Doug works on both the high-yield bond and bank sides of acquisition financings and refinancings and has practiced in a variety of industries such as technology, media, telecommunications, automotive, healthcare, and natural resources.

In 2011, Doug was named among the country's leading finance lawyers by Chambers USA and Euromoney's IFLR 1000: The Guide to the World's Leading Financial Law Firms.

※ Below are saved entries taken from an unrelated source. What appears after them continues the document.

def decSM (w : Nat) : SM :=
  match unpackBits widthsSM w with
  | [xdisp, xrout, xte, xnr, xscale, xty, xscope, xord, xf, xe, xc, xb, xa, xd, xcls, xgpred, xgneg, _] =>
    { g := { neg := BitVec.ofNat 1 xgneg, pred := BitVec.ofNat 4 xgpred },
      cls := BitVec.ofNat 4 xcls,
      d := BitVec.ofNat 6 xd,
      a := BitVec.ofNat 6 xa,
      b := BitVec.ofNat 6 xb,
      c := BitVec.ofNat 6 xc,
      e := BitVec.ofNat 6 xe,
      f := BitVec.ofNat 6 xf,
      ord := BitVec.ofNat 2 xord,
      scope := BitVec.ofNat 2 xscope,
      ty := BitVec.ofNat 5 xty,
      scale := BitVec.ofNat 2 xscale,
      nr := BitVec.ofNat 1 xnr,
      te := BitVec.ofNat 1 xte,
      rout := BitVec.ofNat 4 xrout,
      disp := BitVec.ofNat 26 xdisp }
  | _ => { g := { neg := 0, pred := 0 }, cls := 0, d := 0, a := 0, b := 0, c := 0, e := 0, f := 0, ord := 0, scope := 0, ty := 0, scale := 0, nr := 0, te := 0, rout := 0, disp := 0 }

/-- Field widths of format SX, low field first (R57). -/
def widthsSX : List Nat := [32, 13, 2, 2, 12, 6, 6, 6, 4, 4, 1, 8]

def encSX (opc : Nat) (f : SX) : Nat :=
  packBits [(32, f.imm.toNat), (13, 0), (2, f.scope.toNat), (2, f.ord.toNat), (12, f.idx.toNat), (6, f.b.toNat), (6, f.a.toNat), (6, f.d.toNat), (4, f.cls.toNat), (4, f.g.pred.toNat), (1, f.g.neg.toNat), (8, opc)]

def decSX (w : Nat) : SX :=
  match unpackBits widthsSX w with
  | [ximm, _, xscope, xord, xidx, xb, xa, xd, xcls, xgpred, xgneg, _] =>
    { g := { neg := BitVec.ofNat 1 xgneg, pred := BitVec.ofNat 4 xgpred },
      cls := BitVec.ofNat 4 xcls,
      d := BitVec.ofNat 6 xd,
      a := BitVec.ofNat 6 xa,
      b := BitVec.ofNat 6 xb,
      idx := BitVec.ofNat 12 xidx,
      ord := BitVec.ofNat 2 xord,
      scope := BitVec.ofNat 2 xscope,
      imm := BitVec.ofNat 32 ximm }
  | _ => { g := { neg := 0, pred := 0 }, cls := 0, d := 0, a := 0, b := 0, idx := 0, ord := 0, scope := 0, imm := 0 }

/-- Field widths of format VR, low field first (R57). -/
def widthsVR : List Nat := [28, 3, 1, 3, 5, 5, 3, 1, 6, 6, 6, 6, 6, 4, 4, 1, 8]

def encVR (opc : Nat) (f : VR) : Nat :=
  packBits [(28, f.ctl.toNat), (3, f.kd.toNat), (1, f.sat.toNat), (3, f.rnd.toNat), (5, f.dty.toNat), (5, f.ty.toNat), (3, f.k.toNat), (1, f.m.toNat), (6, f.sreg.toNat), (6, f.vc.toNat), (6, f.vb.toNat), (6, f.va.toNat), (6, f.vd.toNat), (4, 0), (4, f.g.pred.toNat), (1, f.g.neg.toNat), (8, opc)]

def decVR (w : Nat) : VR :=
  match unpackBits widthsVR w with
  | [xctl, xkd, xsat, xrnd, xdty, xty, xk, xm, xsreg, xvc, xvb, xva, xvd, _, xgpred, xgneg, _] =>
    { g := { neg := BitVec.ofNat 1 xgneg, pred := BitVec.ofNat 4 xgpred },
      vd := BitVec.ofNat 6 xvd,
      va := BitVec.ofNat 6 xva,
      vb := BitVec.ofNat 6 xvb,
      vc := BitVec.ofNat 6 xvc,
      sreg := BitVec.ofNat 6 xsreg,
      m := BitVec.ofNat 1 xm,
      k := BitVec.ofNat 3 xk,
      ty := BitVec.ofNat 5 xty,
      dty := BitVec.ofNat 5 xdty,
      rnd := BitVec.ofNat 3 xrnd,
      sat := BitVec.ofNat 1 xsat,
      kd := BitVec.ofNat 3 xkd,
      ctl := BitVec.ofNat 28 xctl }
  | _ => { g := { neg := 0, pred := 0 }, vd := 0, va := 0, vb := 0, vc := 0, sreg := 0, m := 0, k := 0, ty := 0, dty := 0, rnd := 0, sat := 0, kd := 0, ctl := 0 }

/-- Field widths of format VS, low field first (R57). -/
def widthsVS : List Nat := [32, 1, 3, 1, 5, 2, 2, 15, 6, 6, 6, 4, 4, 1, 8]

def encVS (opc : Nat) (f : VS) : Nat :=
  packBits [(32, f.disp.toNat), (1, 0), (3, f.k.toNat), (1, f.m.toNat), (5, f.ty.toNat), (2, f.scope.toNat), (2, f.ord.toNat), (15, f.top.toNat), (6, f.sidx.toNat), (6, f.sbase.toNat), (6, f.v.toNat), (4, f.cls.toNat), (4, f.g.pred.toNat), (1, f.g.neg.toNat), (8, opc)]

def decVS (w : Nat) : VS :=
  match unpackBits widthsVS w with
  | [xdisp, _, xk, xm, xty, xscope, xord, xtop, xsidx, xsbase, xv, xcls, xgpred, xgneg, _] =>
    { g := { neg := BitVec.ofNat 1 xgneg, pred := BitVec.ofNat 4 xgpred },
      cls := BitVec.ofNat 4 xcls,
      v := BitVec.ofNat 6 xv,
      sbase := BitVec.ofNat 6 xsbase,
      sidx := BitVec.ofNat 6 xsidx,
      top := BitVec.ofNat 15 xtop,
      ord := BitVec.ofNat 2 xord,
      scope := BitVec.ofNat 2 xscope,
      ty := BitVec.ofNat 5 xty,
      m := BitVec.ofNat 1 xm,
      k := BitVec.ofNat 3 xk,
      disp := BitVec.ofNat 32 xdisp }
  | _ => { g := { neg := 0, pred := 0 }, cls := 0, v := 0, sbase := 0, sidx := 0, top := 0, ord := 0, scope := 0, ty := 0, m := 0, k := 0, disp := 0 }

/-- Field widths of format VP, low field first (R57). -/
def widthsVP : List Nat := [37, 4, 4, 4, 4, 4, 16, 6, 4, 4, 1, 8]

def encVP (opc : Nat) (f : VP) : Nat :=
  packBits [(37, 0), (4, f.tstep.toNat), (4, f.cstep.toNat), (4, f.bstep.toNat), (4, f.astep.toNat), (4, f.dstep.toNat), (16, f.count.toNat), (6, f.creg.toNat), (4, 0), (4, f.g.pred.toNat), (1, f.g.neg.toNat), (8, opc)]

def decVP (w : Nat) : VP :=
  match unpackBits widthsVP w with
  | [_, xtstep, xcstep, xbstep, xastep, xdstep, xcount, xcreg, _, xgpred, xgneg, _] =>
    { g := { neg := BitVec.ofNat 1 xgneg, pred := BitVec.ofNat 4 xgpred },
      creg := BitVec.ofNat 6 xcreg,
      count := BitVec.ofNat 16 xcount,
      dstep := BitVec.ofNat 4 xdstep,
      astep := BitVec.ofNat 4 xastep,
      bstep := BitVec.ofNat 4 xbstep,
      cstep := BitVec.ofNat 4 xcstep,
      tstep := BitVec.ofNat 4 xtstep }
  | _ => { g := { neg := 0, pred := 0 }, creg := 0, count := 0, dstep := 0, astep := 0, bstep := 0, cstep := 0, tstep := 0 }

/-- Field widths of format MM, low field first (R57). -/
def widthsMM : List Nat := [14, 1, 15, 15, 2, 2, 13, 5, 5, 2, 2, 3, 4, 4, 1, 8]

def encMM (opc : Nat) (f : MM) : Nat :=
  packBits [(14, 0), (1, f.z.toNat), (15, f.tb.toNat), (15, f.ta.toNat), (2, f.scope.toNat), (2, f.ord.toNat), (13, f.km1.toNat), (5, f.bty.toNat), (5, f.aty.toNat), (2, f.weft.toNat), (2, f.warp.toNat), (3, f.acc.toNat), (4, f.cls.toNat), (4, f.g.pred.toNat), (1, f.g.neg.toNat), (8, opc)]

def decMM (w : Nat) : MM :=
  match unpackBits widthsMM w with
  | [_, xz, xtb, xta, xscope, xord, xkm1, xbty, xaty, xweft, xwarp, xacc, xcls, xgpred, xgneg, _] =>
    { g := { neg := BitVec.ofNat 1 xgneg, pred := BitVec.ofNat 4 xgpred },
      cls := BitVec.ofNat 4 xcls,
      acc := BitVec.ofNat 3 xacc,
      warp := BitVec.ofNat 2 xwarp,
      weft := BitVec.ofNat 2 xweft,
      aty := BitVec.ofNat 5 xaty,
      bty := BitVec.ofNat 5 xbty,
      km1 := BitVec.ofNat 13 xkm1,
      ord := BitVec.ofNat 2 xord,
      scope := BitVec.ofNat 2 xscope,
      ta := BitVec.ofNat 15 xta,
      tb := BitVec.ofNat 15 xtb,
      z := BitVec.ofNat 1 xz }
  | _ => { g := { neg := 0, pred := 0 }, cls := 0, acc := 0, warp := 0, weft := 0, aty := 0, bty := 0, km1 := 0, ord := 0, scope := 0, ta := 0, tb := 0, z := 0 }

/-- Field widths of format MA, low field first (R57). -/
def widthsMA : List Nat := [32, 7, 6, 2, 2, 1, 3, 5, 15, 3, 3, 4, 4, 1, 8]

def encMA (opc : Nat) (f : MA) : Nat :=
  packBits [(32, f.imm.toNat), (7, 0), (6, f.sbase.toNat), (2, f.scope.toNat), (2, f.ord.toNat), (1, f.sat.toNat), (3, f.rnd.toNat), (5, f.ty.toNat), (15, f.top.toNat), (3, f.acc2.toNat), (3, f.acc.toNat), (4, f.cls.toNat), (4, f.g.pred.toNat), (1, f.g.neg.toNat), (8, opc)]

def decMA (w : Nat) : MA :=
  match unpackBits widthsMA w with
  | [ximm, _, xsbase, xscope, xord, xsat, xrnd, xty, xtop, xacc2, xacc, xcls, xgpred, xgneg, _] =>
    { g := { neg := BitVec.ofNat 1 xgneg, pred := BitVec.ofNat 4 xgpred },
      cls := BitVec.ofNat 4 xcls,
      acc := BitVec.ofNat 3 xacc,
      acc2 := BitVec.ofNat 3 xacc2,
      top := BitVec.ofNat 15 xtop,
      ty := BitVec.ofNat 5 xty,
      rnd := BitVec.ofNat 3 xrnd,
      sat := BitVec.ofNat 1 xsat,
      ord := BitVec.ofNat 2 xord,
      scope := BitVec.ofNat 2 xscope,
      sbase := BitVec.ofNat 6 xsbase,
      imm := BitVec.ofNat 32 ximm }
  | _ => { g := { neg := 0, pred := 0 }, cls := 0, acc := 0, acc2 := 0, top := 0, ty := 0, rnd := 0, sat := 0, ord := 0, scope := 0, sbase := 0, imm := 0 }

/-- Field widths of format CC, low field first (R57). -/
def widthsCC : List Nat := [27, 4, 6, 1, 3, 5, 5, 2, 2, 6, 6, 6, 6, 4, 4, 1, 8]

def encCC (opc : Nat) (f : CC) : Nat :=
  packBits [(27, 0), (4, f.tgt.toNat), (6, f.aux.toNat), (1, f.sat.toNat), (3, f.rnd.toNat), (5, f.dty.toNat), (5, f.ty.toNat), (2, f.scope.toNat), (2, f.ord.toNat), (6, f.recd.toNat), (6, f.sd.toNat), (6, f.sa.toNat), (6, f.tok.toNat), (4, f.cls.toNat), (4, f.g.pred.toNat), (1, f.g.neg.toNat), (8, opc)]

def decCC (w : Nat) : CC :=
  match unpackBits widthsCC w with
  | [_, xtgt, xaux, xsat, xrnd, xdty, xty, xscope, xord, xrecd, xsd, xsa, xtok, xcls, xgpred, xgneg, _] =>
    { g := { neg := BitVec.ofNat 1 xgneg, pred := BitVec.ofNat 4 xgpred },
      cls := BitVec.ofNat 4 xcls,
      tok := BitVec.ofNat 6 xtok,
      sa := BitVec.ofNat 6 xsa,
      sd := BitVec.ofNat 6 xsd,
      recd := BitVec.ofNat 6 xrecd,
      ord := BitVec.ofNat 2 xord,
      scope := BitVec.ofNat 2 xscope,
      ty := BitVec.ofNat 5 xty,
      dty := BitVec.ofNat 5 xdty,
      rnd := BitVec.ofNat 3 xrnd,
      sat := BitVec.ofNat 1 xsat,
      aux := BitVec.ofNat 6 xaux,
      tgt := BitVec.ofNat 4 xtgt }
  | _ => { g := { neg := 0, pred := 0 }, cls := 0, tok := 0, sa := 0, sd := 0, recd := 0, ord := 0, scope := 0, ty := 0, dty := 0, rnd := 0, sat := 0, aux := 0, tgt := 0 }

/-- Field widths of format N (R57). -/
def widthsN : List Nat := [83, 4, 1, 8]

def encN (opc : Nat) (g : Guard) : Nat := packBits [(83, 0), (4, g.pred.toNat), (1, g.neg.toNat), (8, opc)]

def decN (w : Nat) : Guard :=
  match unpackBits widthsN w with
  | [_, p, n, _] => { neg := BitVec.ofNat 1 n, pred := BitVec.ofNat 4 p }
  | _ => { neg := 0, pred := 0 }

/-- The opcode of a word (R50). -/
def opcodeOf (w : Nat) : Nat := w / 2 ^ 88 % 256

/-- The forms of opcode `lpent`. -/
def formLpent (f : SI) : Instr :=
  if f.a ≠ 0 then .lpentReg f else if f.imm.getLsbD 47 then .lpentTable f else .lpentImm f

/-- The forms of opcode `semw`. -/
def formSemw (f : SX) : Instr :=
  if f.b ≠ 0 then .semwReg f else .semwImm f

/-- The forms of opcode `sems`. -/
def formSems (f : SX) : Instr :=
  if f.b ≠ 0 then .semsReg f else .semsImm f

/-- The forms of opcode `qwait`. -/
def formQwait (f : SX) : Instr :=
  if f.imm ≠ 0 then .qwaitTimeout f else .qwait f

/-- The forms of opcode `mtsr`. -/
def formMtsr (f : SX) : Instr :=
  let x := f.idx.toNat
    if x = 7 then .trapctlWrite f
    else if x = 0x40 || x = 0x41 || (0x48 ≤ x && x ≤ 0x4B) then .engineSharedRegisterWrite f
    else if 0x100 ≤ x && x < 0x200 && x % 32 = 0 then .calcfgWrite f
    else if 0x100 ≤ x && x < 0x200 && x % 32 = 5 then .calcmdClr f
    else if 0x200 ≤ x && x ≤ 0x207 then .perfselWrite f
    else .mtsr f

/-- The forms of opcode `kmov`. -/
def formKmov (f : VR) : Instr :=
  if f.ctl ≠ 0 then .kmovToScalar f else if f.va = 48 then .kmovFromScalar f else .kmov f

/-- The forms of opcode `mst`. -/
def formMst (f : MA) : Instr :=
  if f.acc2.getLsbD 0 then .mstScratchpad f else .mstTile f

/-- The forms of opcode `mld`. -/
def formMld (f : MA) : Instr :=
  if f.acc2.getLsbD 0 then .mldScratchpad f else .mldTile f

/-- The S map: the candidate a word encodes, its fields as they stand (R58). -/
def candidateS (w : Nat) : Instr :=
  match opcodeOf w with
  | 0x00 => .nop .s (decN w)
  | 0x01 => .add (decSR w)
  | 0x02 => .sub (decSR w)
  | 0x03 => .mul (decSR w)
  | 0x04 => .mulh (decSR w)
  | 0x05 => .madd (decSR w)
  | 0x06 => .div (decSR w)
  | 0x07 => .rem (decSR w)
  | 0x08 => .neg (decSR w)
  | 0x09 => .abs (decSR w)
  | 0x0A => .min (decSR w)
  | 0x0B => .max (decSR w)
  | 0x0C => .and (decSR w)
  | 0x0D => .or (decSR w)
  | 0x0E => .xor (decSR w)
  | 0x0F => .not (decSR w)
  | 0x10 => .shl (decSR w)
  | 0x11 => .shr (decSR w)
  | 0x12 => .rol (decSR w)
  | 0x13 => .ror (decSR w)
  | 0x14 => .clz (decSR w)
  | 0x15 => .ctz (decSR w)
  | 0x16 => .popc (decSR w)
  | 0x17 => .bext (decSR w)
  | 0x18 => .bins (decSR w)
  | 0x19 => .sel (decSR w)
  | 0x1A => .cmpeq (decSR w)
  | 0x1B => .cmpne (decSR w)
  | 0x1C => .cmplt (decSR w)
  | 0x1D => .cmple (decSR w)
  | 0x1E => .pand (decSR w)
  | 0x1F => .por (decSR w)
  | 0x20 => .pxor (decSR w)
  | 0x21 => .pnot (decSR w)
  | 0x22 => .mkva (decSR w)
  | 0x28 => .li (decSI w)
  | 0x29 => .lih (decSI w)
  | 0x2A => .addi (decSI w)
  | 0x2B => .andi (decSI w)
  | 0x2C => .ori (decSI w)
  | 0x2D => .xori (decSI w)
  | 0x2E => .shli (decSI w)
  | 0x2F => .shri (decSI w)
  | 0x30 => .cmpeqi (decSI w)
  | 0x31 => .cmplti (decSI w)
  | 0x40 => .br (decSI w)
  | 0x41 => .brx (decSI w)
  | 0x42 => .call (decSI w)
  | 0x43 => .ret (decSI w)
  | 0x44 => formLpent (decSI w)
  | 0x45 => .lpbrk (decSI w)
  | 0x46 => .lget (decSI w)
  | 0x47 => .lset (decSI w)
  | 0x48 => .spawn (decSX w)
  | 0x60 => .ld (decSM w)
  | 0x61 => .st (decSM w)
  | 0x62 => .prf (decSM w)
  | 0x63 => .atadd (decSM w)
  | 0x64 => .atand (decSM w)
  | 0x65 => .ator (decSM w)
  | 0x66 => .atxor (decSM w)
  | 0x67 => .atmin (decSM w)
  | 0x68 => .atmax (decSM w)
  | 0x69 => .atswp (decSM w)
  | 0x6A => .atcas (decSM w)
  | 0x6B => .atfadd (decSM w)
  | 0x6C => .atfmax (decSM w)
  | 0x6D => .atfmin (decSM w)
  | 0x6E => .lathe (decSM w)
  | 0x6F => .clean (decSM w)
  | 0x70 => .fence (decSX w)
  | 0x80 => .phreg (decSX w)
  | 0x81 => .phdrop (decSX w)
  | 0x82 => .phsig (decSX w)
  | 0x83 => .phwait (decSX w)
  | 0x84 => .phsw (decSX w)
  | 0x85 => formSemw (decSX w)
  | 0x86 => formSems (decSX w)
  | 0x87 => .calchk (decSX w)
  | 0x88 => .rdcnt (decSX w)
  | 0x89 => .rdcyc (decSX w)
  | 0xA0 => .qget (decSX w)
  | 0xA1 => .qpeek (decSX w)
  | 0xA2 => .qlen (decSX w)
  | 0xA3 => formQwait (decSX w)
  | 0xA4 => .spin (decSX w)
  | 0xA5 => .spflush (decSX w)
  | 0xA6 => .spend (decSX w)
  | 0xC0 => .mfsr (decSX w)
  | 0xC1 => formMtsr (decSX w)
  | 0xC2 => .trap (decSX w)
  | 0xC3 => .eret (decSX w)
  | 0xC4 => .cxsw (decSX w)
  | 0xC5 => .yield (decSX w)
  | 0xC6 => .snap (decSX w)
  | 0xC7 => .hcall (decSX w)
  | 0xFE => .rdv .s (decN w)
  | _ => .unassignedOpcode .s (BitVec.ofNat 96 w)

In addition, in 2010, Doug was recognized as one of Law 360's ten "Rising Legal Stars under 40" in the area of corporate finance.

 
SELECTED MATTERS:
  • Representation of J.P.Morgan, Citi and other commercial banks in providing various debt financings for the $45 billion acquisition of TXU Corp. by KKR and TPG.
  • Representation of Deutsche Bank and other investment banks in providing $3.0 billion of high-yield debt securities financing for the acquisition of SunGard Data Systems Inc. by a consortium of private equity firms and recent $1.6 billion partial refinancing.
  • Representation of Bank of America and other commercial banks in providing a $2.0 billion asset based loan as part of the financing for the acquisition of HCA, Inc. by a consortium of private equity firms and recent $2.5 billion replacement facility.
  • Representation of J.P.Morgan, Morgan Stanley and the other underwriters in connection with the approximately $1.9 billion initial public offering of Nielsen Holdings N.V. (NYSE: NLSN).
  • Representation of J.P.Morgan as dealer manager, solicitation agent and initial purchaser in connection with facilitating a negotiated out-of-court restructuring of American Media, Inc. and subsequent loan and high-yield bond financing in connection with AMI's emergence from bankruptcy.
  • Representation of J.P.Morgan and other investment banks as initial purchasers for over $1.6 billion high-yield securities for CDW.
  • Representation of Bank of America and other commercial banks in providing $720 million of senior secured credit facilities for the acquisition of DynCorp International Inc. by Cerebus.
  • Representation of J.P.Morgan and other investment banks in providing over $1.5 billion of high-yield debt securities financing and $1.0 billion of senior secured term loan financing for the acquisition of CommScope, Inc. by The Carlyle Group.
  • Representation of the various underwriters for eight debt securities offerings by Xerox Corporation, together generating over $5.9 billion of proceeds.
  • Representation of TriMas Corporation (NYSE:TRS) in connection with its initial public offering of common stock.
  • Representation of J.P.Morgan and Morgan Stanley as dealer managers in connection with a debt-for-debt exchange offer and subsequent debt tender for NXP B.V. that reduced NXP's debt by approximately $969 million.
  • Representation of Bank of America and other commercial banks in providing a multi-currency asset based loan of $1.35 billion for the acquisition of Ryerson Inc. by Platinum Equity.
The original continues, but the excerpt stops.